## What the task requires
Go through the entries one line at a time, and gather every line that has the word "apply".

═════ Information provided ═════

-- ==== Sys2Proof/Laws/Keeps/Hold.lean ====
section
/-!
SUPPORT. What every operation of Machine/Hold.lean keeps (Laws/Keeps.lean).
-/

namespace Sys2Proof.Machine

theorem State.blocked_keeps {s t : State} (h : Keeps s t)  :
    Keeps s (State.blocked t) := by
  unfold State.blocked
  repeat' first
    | with_reducible assumption
    | with_reducible apply State.setCause_keeps
    | with_reducible apply State.bump_keeps

theorem State.unlessHeld_keeps {s t : State} (h : Keeps s t) (held : Bool) (f : State → State) (hf : ∀ x, Keeps s x → Keeps s (f x)) :
    Keeps s (State.unlessHeld held f t) := by
  unfold State.unlessHeld
  repeat' first
    | with_reducible assumption
    | with_reducible apply hf
    | with_reducible apply State.blocked_keeps
    | with_reducible refine Keeps.ite ?_ ?_

end Sys2Proof.Machine
end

═════

## Solved problem
    | with_reducible apply State.setCause_keeps
    | with_reducible apply State.bump_keeps
    | with_reducible apply hf
    | with_reducible apply State.blocked_keeps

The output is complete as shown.